More debris from the Air France Flight 447 has been found on Wednesday, but the whereabouts of its black box remained a mystery.
A seven-meter-long object and 10 other objects, some of them metallic, were spotted by the search planes at 3:40 a.m., said the Brazilian Air Force. A 20-kilometer-long oil track was spotted as well.
The items were found in four different points, spread over a five kilometers radius, 90 kilometers south of the place where the first debris were spotted.
According to the Air Force, the debris' position alone is no indication that the Air France plane suffered some sort of explosion in the air.
The plane which identified the debris, an Embraer R-99 model, has not spotted any bodies, but according to the Air Force's spokesman, Colonel Jorge Amaral, the authorities are still working with the possibility of finding survivors of the accident.
A total of 11 aircraft are involved in the search efforts, including a P-3 Orion model from the U.S. Air Force and a Falcon 50 model from the French Air Force. The remaining planes, including three Lockheed C-130 Hercules models, all belong to the Brazilian Air Force.
The French government also sent submarines, in an attempt to find the plane's Flight Data Recorder, which may help uncover the causes of the crash.
This may prove to be a difficult task, as the depth in the area surpasses 4,000 meters.
The French accident investigation agency said on Wednesday it was not hopeful that the black box of the Air France airliner would be found.

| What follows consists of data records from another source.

-- ==== Sys2Proof/Laws/FrameEngine.lean ====
section
/-! SUPPORT. Frames of cache requests, steps, clusters and schedulers. -/

set_option Elab.async false

namespace Sys2Proof.Machine

theorem State.useDescriptor_same (s : State) (q : Seq) :
    Same { out := true, rng := true, farrier := true, regs := true, host := true, log := true, pads := true, net :=
           true, maps := true, store := true, eng := true, sch := true, leases := true } s (State.useDescriptor s q)
           := by
  unfold State.useDescriptor
  dsimp only
  refine Same.foldl ?_ ?_
  exact Same.refl _ _
  intro _ _
  refine Same.update ?_
  refine Same.ite ?_ ?_
  exact Same.refl _ _
  refine (State.fetchChecks_same ..).then rfl ?_
  exact Same.refl _ _

theorem State.fetchDescriptor_same (s : State) (qp : Option Qp) (r : Req) :
    Same { out := true, rng := true, farrier := true, regs := true, host := true, log := true, pads := true, net :=
           true, maps := true, store := true, eng := true, sch := true, leases := true } s (State.fetchDescriptor s
           qp r) := by
  unfold State.fetchDescriptor
  dsimp only
  split
  exact Same.refl _ _
  refine (State.useDescriptor_same ..).then rfl ?_
  exact Same.refl _ _

theorem State.roomy_same (s : State) :
    Same { img := true } s (State.roomy s) := by
  unfold State.roomy
  dsimp only
  refine Same.update ?_
  exact Same.refl _ _

theorem State.tryAppendOn_same (s : State) (q : Seq) (pos : Nat) (tokens : Nat) (layers : List (Nat × List Bytes))
    (hs : List Nat) :
    OkSame { out := true, rng := true, regs := true, host := true, log := true, pads := true, maps := true, store :=
             true, eng := true, leases := true } s id (State.tryAppendOn s q pos tokens layers hs) := by
  unfold State.tryAppendOn
  split
  exact OkSame.error
  unfold liftRefused
  split
  apply OkSame.ok
  dsimp only [id]
  rename_i h6
  refine ((State.fits_same ..).of _ h6).then rfl ?_
  refine (State.recordHashes_same ..).then rfl ?_
  rename_i h8 _ _
  refine OkSame.of (g := id) ?_ _ h8
  unfold liftWrite
  split
  apply OkSame.ok
  dsimp only [id]
  rename_i h13
  refine OkSame.of (g := id) ?_ _ h13
  split
  apply OkSame.ok
  dsimp only [id]
  exact Same.refl _ _
  refine (State.applyAppend_same ..).via rfl ?_
  exact Same.refl _ _
  split
  exact OkSame.error
  unfold refuse
  exact OkSame.error
  split
  exact OkSame.error
  unfold refuse
  exact OkSame.error

theorem State.tryAppend_same (s : State) (q : Seq) (pos : Nat) (tokens : Nat) (layers : List (Nat × List Bytes)) (hs
    : List Nat) :
    OkSame { out := true, rng := true, img := true, regs := true, host := true, log := true, pads := true, maps :=
             true, store := true, eng := true, leases := true } s id (State.tryAppend s q pos tokens layers hs) := by
  unfold State.tryAppend
  split
  apply OkSame.ok
  dsimp only [id]
  exact Same.refl _ _
  unfold quotaFirst
  split
  apply OkSame.ok
  dsimp only [id]
  rename_i h8
  refine ((State.tryAppendOn_same ..).of _ h8).then rfl ?_
  exact Same.refl _ _
  split
  split
  exact OkSame.error
  exact OkSame.error
  exact OkSame.error

theorem State.freeQpn_same (s : State) :
    Same { rng := true } s (State.freeQpn s).2 := by
  unfold State.freeQpn
  dsimp only
  refine (State.choose_same ..).then rfl ?_
  exact Same.refl _ _

theorem State.sendConnect_same (s : State) (link : Nat) (target : Bytes) (dest : Nat) (body : Bytes) :
    Same { sch := true } s (State.sendConnect s link target dest body) := by
  unfold State.sendConnect
  refine (State.egress_same ..).then rfl ?_
  exact Same.refl _ _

Speaking at the first news conference since the disappearance of the Air France flight 447 from Rio to Paris on Monday, Paul-Louis Arslanian, the director of France's air safety investigation agency, said he was "not optimistic" that the box would be found in the "deep sea and mountainous area."
"We might find ourselves blocked at some point by the lack of material elements," he said.
However, he noted that if rescuers do not find the black box, investigators should be prepared to continue the probe through other sources.
The black box, which contains voice and data recorders, is built to last 30 days at about 6,000 meters underwater.
Investigators are working with Air France, Airbus and meteorologists to determine what caused Air France Flight 447 to crash with 228 people on board into the Atlantic Ocean off the Brazilian coast on Monday.
The agency is expected to have an initial report on the disaster ready by the end of June, Arslanian said.
Describing the crash as the most serious in French aviation history, Arslanian said France will take charge of the investigations according to related international laws.
Asked what might have caused the crash, Arslanian said there were too many uncertainties regarding information obtained so far, plus the complexity of the sea area where the plane crashed, which all added to the difficulty of the investigations.
So far they could not determine whether the plane broke up in the air or upon impact with the sea, he said, warning that investigations were likely to last for a long time.
The studies of the plane's maintenance and other records showed no evidence that it had problems before takeoff from Rio de Janeiro on Sunday at 7 p.m. (2200 GMT), Arslanian said.
However, he declined to comment on an earlier Air France statement that the plane might have been hit by lightning.